Well Riaan was talking about a gift voucher for our next contest. I expect I can tap him on the shoulder to recognise the best post or best thread starter - something along those lines. If we went for most posts, Snoopy would take us all to the cleaners  :Wink:  This way it's a bit more of a lottery  :Stick Out Tongue: 

Just an evening party - come as you are, make yourself at home and shoot the breeze  :Big Grin: 

If I do the "weekly update" mail run on Sunday evening and promote the post party for Monday night, how does that sound?

----------


## Chatmaster

Well, I have a workshop on Tuesday, but I will certainly try my best to take part! Sounds good to me!

----------


## Snoopy_inc

> Rules? Now we need rules?  Last time was a real impromptu thing.
> 
> Well Riaan was talking about a gift voucher for our next contest. I expect I can tap him on the shoulder to recognise the best post or best thread starter - something along those lines. If we went for most posts, Snoopy would take us all to the cleaners  This way it's a bit more of a lottery 
> 
> Just an evening party - come as you are, make yourself at home and shoot the breeze 
> 
> If I do the "weekly update" mail run on Sunday evening and promote the post party for Monday night, how does that sound?

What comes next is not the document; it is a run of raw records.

-- ==== Sys2Proof/Machine/State.lean ====
section
/-! DEFINITION. The state of the DN2-1280A as plain data, and the state after device reset.

The chapters "Machine State", "Memories and Translation", "Scheduling from Launch to Issue Slot", "The Vault Fabric",
"Host, Die and Device Links" and "Bring-up, Power Permits and Freeze" name it. Every identifier is logical (R3): thread
16 × core + slot, core 8 × course + position, course 20 × die + local course. Sparse tables list what differs from their
default only. -/

namespace Sys2Proof.Machine

/-! ## Memory -/

/-- Memory as byte cells: physical memory (R336), a scratchpad (R35), a slot's payload or side-store (R42, R195). -/
abbrev Mem := Tbl Byte

/-- Where an access lands (R142, R336): a physical address, or an address of a core's scratchpad. -/
inductive Loc where
  | phys (pa : Nat)
  | spad (core addr : Nat)
  deriving DecidableEq, Repr

/-! ## The caches (R338-R342, R401) -/

/-- Eviction classes (R28, R339). -/
inductive EvClass where
  | keep | normal | stream
  deriving DecidableEq, Repr

/-- How a home slice holds a sector (R401); of DRAM it owns every sector. -/
inductive SecState where
  | invalid | shared | owned
  deriving DecidableEq, Repr

/-- What an access to global space brings to the caches: the core whose L1 it goes through (none for an engine), the home
(R340), the class (R28, R346), where it allocates (0 L1 and L2, 1 L2, 2 nowhere) and how it writes (0 back, 1 through,
2 around) (R145, R342, R346), the entry of the group table that its page is homed on in mode 1, its page as the TLBs hold
it: ASID, first granule, leaf; and the partition. -/
structure Via where
  core : Option Nat
  home : Nat
  cls : EvClass
  lvl : Nat
  wp : Nat
  grp : Option Nat
  page : Nat × Nat × Word
  part : Nat
  deriving DecidableEq, Repr

/-- An access to a scratchpad passes no cache; its home is the core. -/
def Via.spad (core : Nat) : Via := ⟨none, core, .normal, 2, 0, none, (0, 0, 0), 0⟩

/-- A line of an L2 slice (R339): its number (R337), its class, whether DRAM has an older content (R342), the states of its
sectors in ascending order (R401), and the groups and pages through which accesses filled or touched it. -/
structure L2Line where
  line : Nat
  cls : EvClass
  dirty : Bool
  secs : List SecState
  grps : List Nat
  pages : List (Nat × Nat × Word)
  /-- of a dirty line: the bytes of its memory that stores have yet to reach, by offset in the line, until it is written back -/
  below : List (Nat × Byte)
  deriving DecidableEq, Repr

/-- The caches. What they hold is in `State.mem`, which every access sees alike: here is which lines and blocks they hold.
The set of L1s that hold blocks of a line, which its home keeps (R338), is those in whose list one stands. -/
structure Caches where
  /-- by core: the numbers of the 64-byte blocks of its L1 data cache -/
  l1 : Tbl (List Nat)
  /-- by core: the numbers of the 64-byte blocks of its L1 instruction cache, at most 512 (R5, R75) -/
  l1i : Tbl (List Nat)
  /-- by core: the lines of its L2 slice, the most recently used first -/
  l2 : Tbl (List L2Line)
  /-- MODEL: L1 blocks replaced so far, from which `Config.l1Victim` draws (DESIGN CHOICE, log entry 4) -/
  fills : Nat
  deriving DecidableEq, Repr

/-! ## The thread context (R20) -/

/-- A hardware loop register (R29). -/
structure LoopReg where
  index : BitVec 32
  bound : BitVec 32
  step : BitVec 32
  top : BitVec 57
  span : BitVec 10
  act : Bool
  deriving DecidableEq, Repr

def LoopReg.zero : LoopReg := ⟨0, 0, 0, 0, 0, false⟩

/-- A trap record set (R278). -/
structure RecSet where
  epc : BitVec 57
  status : BitVec 32
  cause : Word
  info : Word
  addr : Word
  bits : Word
  scratch : Word
  deriving DecidableEq, Repr

def RecSet.zero : RecSet := ⟨0, 0, 0, 0, 0, 0, 0⟩

/-- Which thread of which launch a context runs (R248: bindings name teams): launch, team, and the thread's own slot
number in its team. -/
structure Ident where
  launch : Nat
  team : Nat
  thr : Nat
  deriving DecidableEq, Repr

/-- The orders of R27. -/
inductive Order where
  | loose | causal | acquire | release | acqRel | sc
  deriving DecidableEq, Repr

/-- The scopes of R27. -/
inductive Scope where
  | thread | core | course | die | device | system
  deriving DecidableEq, Repr

/-- How a loaded value of s bytes fills a register (R56, R86). -/
inductive LdKind where
  | i8 | n8 | i16 | n16 | i32 | n32 | b64 | f16 | bf16 | f32 | f64
  deriving DecidableEq, Repr

/-- The operations of R154. -/
inductive AmoOp where
  | swap | add | and | or | xor | minI | maxI | minN | maxN | cas | fadd
  deriving DecidableEq, Repr

/-- A posted write (R150, R152, R164): the bytes to store (none for `arrive`), the arrival that follows, and what orders
it. `sent` marks one that travels to another die as a strong update (R351); `joined`, a loose one that a strong load of
the thread has read, which puts it before the thread's later strong accesses (K1 of R304, R305). -/
structure Posted where
  loc : Loc
  bytes : List Byte
  arrival : Option (Loc × BitVec 32)
  order : Order
  scope : Scope
  via : Via
  sent : Bool
  joined : Bool
  led : Bool
  kept : Bool
  deriving DecidableEq, Repr

/-- A field of an instruction, with its number in an OPND record (R277: 0 d, 1 a, 2 b, 3 esel, 4 q, 5 aw) and what it
names; or a register that the instruction reads without a field. -/
inductive Field where
  /-- a source code -/
  | src (n : Nat) (c : BitVec 5)
  /-- a destination code -/
  | dst (n : Nat) (c : BitVec 5)
  /-- a source and destination: 0-15 (R122) -/
  | both (n : Nat) (c : BitVec 5)
  /-- a source restricted to 0-15 -/
  | gsrc (n : Nat) (c : BitVec 5)
  /-- a state code of `fill` and `drain`: 0-23 (R158) -/
  | state (n : Nat) (c : BitVec 5)
  /-- a code whose state `peek` reads: 0-25 (R159) -/
  | peek (n : Nat) (c : BitVec 5)
  /-- two destinations, which may not be one register other than g0 (R161) -/
  | differ (n : Nat) (a b : BitVec 5)
  /-- a channel port: 24 or 25 -/
  | port (n : Nat) (c : BitVec 5)
  /-- a register of another file with `max` as its last number -/
  | file (n : Nat) (c : BitVec 5) (max : Nat)
  /-- extension registers from e on, `span` of them (R81) -/
  | ext (e span : Nat)
  /-- vl, vs or a loop register, read -/
  | vl
  | vs
  | loop (c : BitVec 5)
  /-- a token table entry of the thread's course -/
  | token
  deriving DecidableEq, Repr

/-- What a parked thread of step 6 or 7 of R80 waits for; it re-issues from step 1 when the condition no longer holds. -/
inductive ParkCond where
  /-- step 6: an operand field is not ready (R22, R26, R44) -/
  | operands (fs : List Field)
  /-- eight posted writes are outstanding (R150) -/
  | postedFull
  /-- a release fence or `fence.i` waits for the posted writes (R156, R157) -/
  | postedAny
  /-- an sc fence waits for its turn in the keystone sequence (R147, R315) -/
  | scPending
  /-- the target mailbox is full (R36, R160) -/
  | mailboxFull (core : Nat)
  /-- the issuing core's mailbox is empty (R161) -/
  | mailboxEmpty
  /-- the slot of a handle is in use by an engine (R194) -/
  | slotBusy (course slot : Nat)
  /-- every slot of the course is bound (R199) -/
  | slotsBound (course : Nat)
  /-- a token is not terminal (R229) -/
  | tokenLive (tok : BitVec 32)
  /-- a context of the core is in use (R238) -/
  | contextUsed (thr : Nat)
  /-- the partition has no free stack segment (R241) -/
  | noSegment
  /-- a named group has an `acfg` token queued or running (R260) -/
  | acfgPending (mask : BitVec 16)
  /-- a named group has a running token (R274) -/
  | runPending (mask : BitVec 16)
  deriving DecidableEq, Repr

/-- What a load, an sc store or an atomic brings back from its home: a bad unit instead of an effect, the destination's value, the
flags raised. -/
structure Answer where
  /-- of what: 0 a load, 1 a store, 2 an atomic -/
  code : Word
  bad : Option (Nat × Nat)
  old : Word
  flags : BitVec 4
  deriving DecidableEq, Repr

LOL.  make me sound like a big mouth  :Wink: 

Well personally weekend is better since people will come on monday that weren't part of it and go WOW something happening here.

Gives them somethink to think about

----------


## Debbiedle

Hi All

Dave (and team) I think you have done a great job here and I like the fact that this has not become a "follow the leader" forum.

I do think if you can in some way encourage a sense of fellowship, it will be a more welcoming place though?  This is itself is a double edged sword.  As soon as you bring in the sense of belonging and fellowship it becomes familiarity and familiarity breeds contempt as so rightly pointed out by Vince.

I personally love debates and would love to see more threads and issues being debated.  So maybe when introducing some threads, introduce at least 2 ways of thinking and see if the ball rolls from there?

Dave, you need to break free of the analysis mode and have a laugh!  It halts the aging process - *follow me now - sit in yogi position - go hahahahahahahahahahahahahahah and pull funny faces in the mirror until you are laughing naturally and uncontrollably - there now!  Doesn't that feel better?*

----------


## Dave A

> Dave, you need to break free of the analysis mode and have a laugh!  It halts the aging process - *follow me now - sit in yogi position - go hahahahahahahahahahahahahahah and pull funny faces in the mirror until you are laughing naturally and uncontrollably - there now!  Doesn't that feel better?*


I was watching a program where a yogi was doing just that to reach true Nirvana, except he had both ankles behind his head.  :EEK!: 

Thanks Debbie! I know I can count on you to bring a smile to my dial  :Big Grin:

----------


## Vincent

Well what time does the party post start? - I need to organise my whisky and water

----------


## Dave A

Ho boy. What a night for my v3g to be playing up  :Roll Eyes (Sarcastic):

----------


## Dave A

Sorry if anyone had page load problems. It seems an adserver couldn't handle the load. I've disabled the ads involved until I get feedback that the problem is resolved.

----------


## Buser

hi everyone i am glad to be part of the team hi to all

henry

----------


## Dave A

Welcome Henry  :Wave: 

My goodness - these old threads never go away, do they. Had to re-read it to see what it was all about.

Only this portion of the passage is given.